(Saved data entries)
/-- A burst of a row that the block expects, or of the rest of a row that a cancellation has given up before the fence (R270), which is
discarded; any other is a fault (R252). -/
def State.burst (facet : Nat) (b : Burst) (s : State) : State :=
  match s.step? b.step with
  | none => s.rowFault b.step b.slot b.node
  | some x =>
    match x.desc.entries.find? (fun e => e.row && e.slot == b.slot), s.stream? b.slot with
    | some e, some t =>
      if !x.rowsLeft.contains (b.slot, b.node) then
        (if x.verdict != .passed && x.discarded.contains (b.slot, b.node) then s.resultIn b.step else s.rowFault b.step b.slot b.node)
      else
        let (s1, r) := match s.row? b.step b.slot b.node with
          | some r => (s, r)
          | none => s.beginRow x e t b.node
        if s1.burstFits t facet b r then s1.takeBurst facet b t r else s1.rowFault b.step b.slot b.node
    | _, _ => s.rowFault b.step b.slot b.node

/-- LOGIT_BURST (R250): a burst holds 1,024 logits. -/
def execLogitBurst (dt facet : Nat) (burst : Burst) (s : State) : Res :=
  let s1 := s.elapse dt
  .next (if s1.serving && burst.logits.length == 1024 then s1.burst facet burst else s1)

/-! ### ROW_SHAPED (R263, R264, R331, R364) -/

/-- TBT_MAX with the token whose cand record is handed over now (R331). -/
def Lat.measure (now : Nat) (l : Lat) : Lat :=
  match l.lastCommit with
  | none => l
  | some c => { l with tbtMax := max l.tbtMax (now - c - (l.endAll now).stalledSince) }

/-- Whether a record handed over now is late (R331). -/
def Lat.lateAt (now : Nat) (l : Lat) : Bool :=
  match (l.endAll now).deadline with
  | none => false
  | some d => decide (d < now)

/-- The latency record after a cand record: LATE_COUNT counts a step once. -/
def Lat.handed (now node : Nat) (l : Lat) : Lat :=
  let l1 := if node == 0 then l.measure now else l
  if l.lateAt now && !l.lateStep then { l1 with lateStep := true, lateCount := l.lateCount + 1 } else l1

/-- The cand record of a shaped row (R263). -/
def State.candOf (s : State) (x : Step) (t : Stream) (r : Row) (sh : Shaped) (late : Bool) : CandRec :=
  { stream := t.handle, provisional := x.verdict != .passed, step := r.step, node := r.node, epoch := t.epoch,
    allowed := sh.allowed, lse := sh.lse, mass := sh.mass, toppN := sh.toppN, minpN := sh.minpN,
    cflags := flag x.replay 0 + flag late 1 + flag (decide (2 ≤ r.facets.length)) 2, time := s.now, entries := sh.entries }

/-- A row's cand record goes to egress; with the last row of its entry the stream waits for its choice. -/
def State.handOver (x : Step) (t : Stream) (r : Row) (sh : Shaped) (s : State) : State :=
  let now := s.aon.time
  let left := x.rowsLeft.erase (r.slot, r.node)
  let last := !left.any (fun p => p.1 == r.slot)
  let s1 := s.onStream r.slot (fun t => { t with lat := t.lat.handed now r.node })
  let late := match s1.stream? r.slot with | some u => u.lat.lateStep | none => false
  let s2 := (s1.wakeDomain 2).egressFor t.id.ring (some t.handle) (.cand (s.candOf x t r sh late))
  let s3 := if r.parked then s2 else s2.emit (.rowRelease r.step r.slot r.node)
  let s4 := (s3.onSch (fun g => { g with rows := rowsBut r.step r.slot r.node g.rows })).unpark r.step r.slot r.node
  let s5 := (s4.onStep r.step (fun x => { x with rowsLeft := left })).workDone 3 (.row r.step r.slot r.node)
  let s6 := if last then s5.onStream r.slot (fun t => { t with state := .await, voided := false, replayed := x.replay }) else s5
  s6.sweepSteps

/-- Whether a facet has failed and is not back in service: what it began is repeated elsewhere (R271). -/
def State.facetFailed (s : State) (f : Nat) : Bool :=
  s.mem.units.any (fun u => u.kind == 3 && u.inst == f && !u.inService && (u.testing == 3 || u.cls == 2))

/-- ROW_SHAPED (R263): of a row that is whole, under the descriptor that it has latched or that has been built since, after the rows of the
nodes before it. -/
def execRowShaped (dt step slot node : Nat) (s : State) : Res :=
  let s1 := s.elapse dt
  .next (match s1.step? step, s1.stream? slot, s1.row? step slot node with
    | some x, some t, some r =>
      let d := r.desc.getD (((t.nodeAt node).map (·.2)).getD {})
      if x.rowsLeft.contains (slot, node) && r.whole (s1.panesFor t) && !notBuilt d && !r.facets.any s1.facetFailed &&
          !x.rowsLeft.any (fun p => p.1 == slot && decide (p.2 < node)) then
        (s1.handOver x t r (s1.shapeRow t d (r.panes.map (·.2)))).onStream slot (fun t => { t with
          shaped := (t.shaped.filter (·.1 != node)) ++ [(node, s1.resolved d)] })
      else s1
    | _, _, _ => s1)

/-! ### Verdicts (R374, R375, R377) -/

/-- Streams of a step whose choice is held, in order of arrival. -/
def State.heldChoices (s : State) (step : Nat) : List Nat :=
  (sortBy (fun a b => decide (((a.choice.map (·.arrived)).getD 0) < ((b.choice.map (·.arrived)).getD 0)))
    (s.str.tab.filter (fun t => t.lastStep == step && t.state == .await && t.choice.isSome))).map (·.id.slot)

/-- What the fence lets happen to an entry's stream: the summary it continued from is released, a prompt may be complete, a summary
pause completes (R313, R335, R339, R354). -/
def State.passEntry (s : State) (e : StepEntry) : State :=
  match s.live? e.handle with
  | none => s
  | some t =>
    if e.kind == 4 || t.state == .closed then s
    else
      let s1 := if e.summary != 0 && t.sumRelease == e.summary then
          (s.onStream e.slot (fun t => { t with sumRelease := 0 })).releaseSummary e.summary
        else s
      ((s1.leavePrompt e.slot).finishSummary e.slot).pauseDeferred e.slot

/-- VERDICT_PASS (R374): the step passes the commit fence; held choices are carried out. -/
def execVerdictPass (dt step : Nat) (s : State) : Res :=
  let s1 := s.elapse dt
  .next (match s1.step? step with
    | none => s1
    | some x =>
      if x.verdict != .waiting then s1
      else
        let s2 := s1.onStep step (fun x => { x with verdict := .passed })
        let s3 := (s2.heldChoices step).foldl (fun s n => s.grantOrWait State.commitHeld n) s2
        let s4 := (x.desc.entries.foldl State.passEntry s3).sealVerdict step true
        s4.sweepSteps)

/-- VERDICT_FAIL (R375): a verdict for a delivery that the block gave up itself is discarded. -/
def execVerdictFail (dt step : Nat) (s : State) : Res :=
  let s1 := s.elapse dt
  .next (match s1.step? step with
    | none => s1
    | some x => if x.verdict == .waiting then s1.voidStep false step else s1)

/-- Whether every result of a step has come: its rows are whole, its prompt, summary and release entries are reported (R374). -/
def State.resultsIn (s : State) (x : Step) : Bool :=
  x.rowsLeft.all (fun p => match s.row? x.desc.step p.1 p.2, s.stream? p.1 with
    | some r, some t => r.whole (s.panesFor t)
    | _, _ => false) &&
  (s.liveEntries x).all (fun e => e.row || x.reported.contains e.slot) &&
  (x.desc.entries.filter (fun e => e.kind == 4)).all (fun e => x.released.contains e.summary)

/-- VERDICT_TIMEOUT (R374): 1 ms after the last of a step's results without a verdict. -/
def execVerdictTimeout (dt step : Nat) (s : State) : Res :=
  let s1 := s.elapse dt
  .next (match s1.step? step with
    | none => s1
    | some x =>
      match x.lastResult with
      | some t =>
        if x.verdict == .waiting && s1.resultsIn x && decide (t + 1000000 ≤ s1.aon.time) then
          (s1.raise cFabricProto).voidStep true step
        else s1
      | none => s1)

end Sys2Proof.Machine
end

# Required action:
After reading the records above, say how many lines hold the string "resultsIn", using only a number.

# Exercise response:
2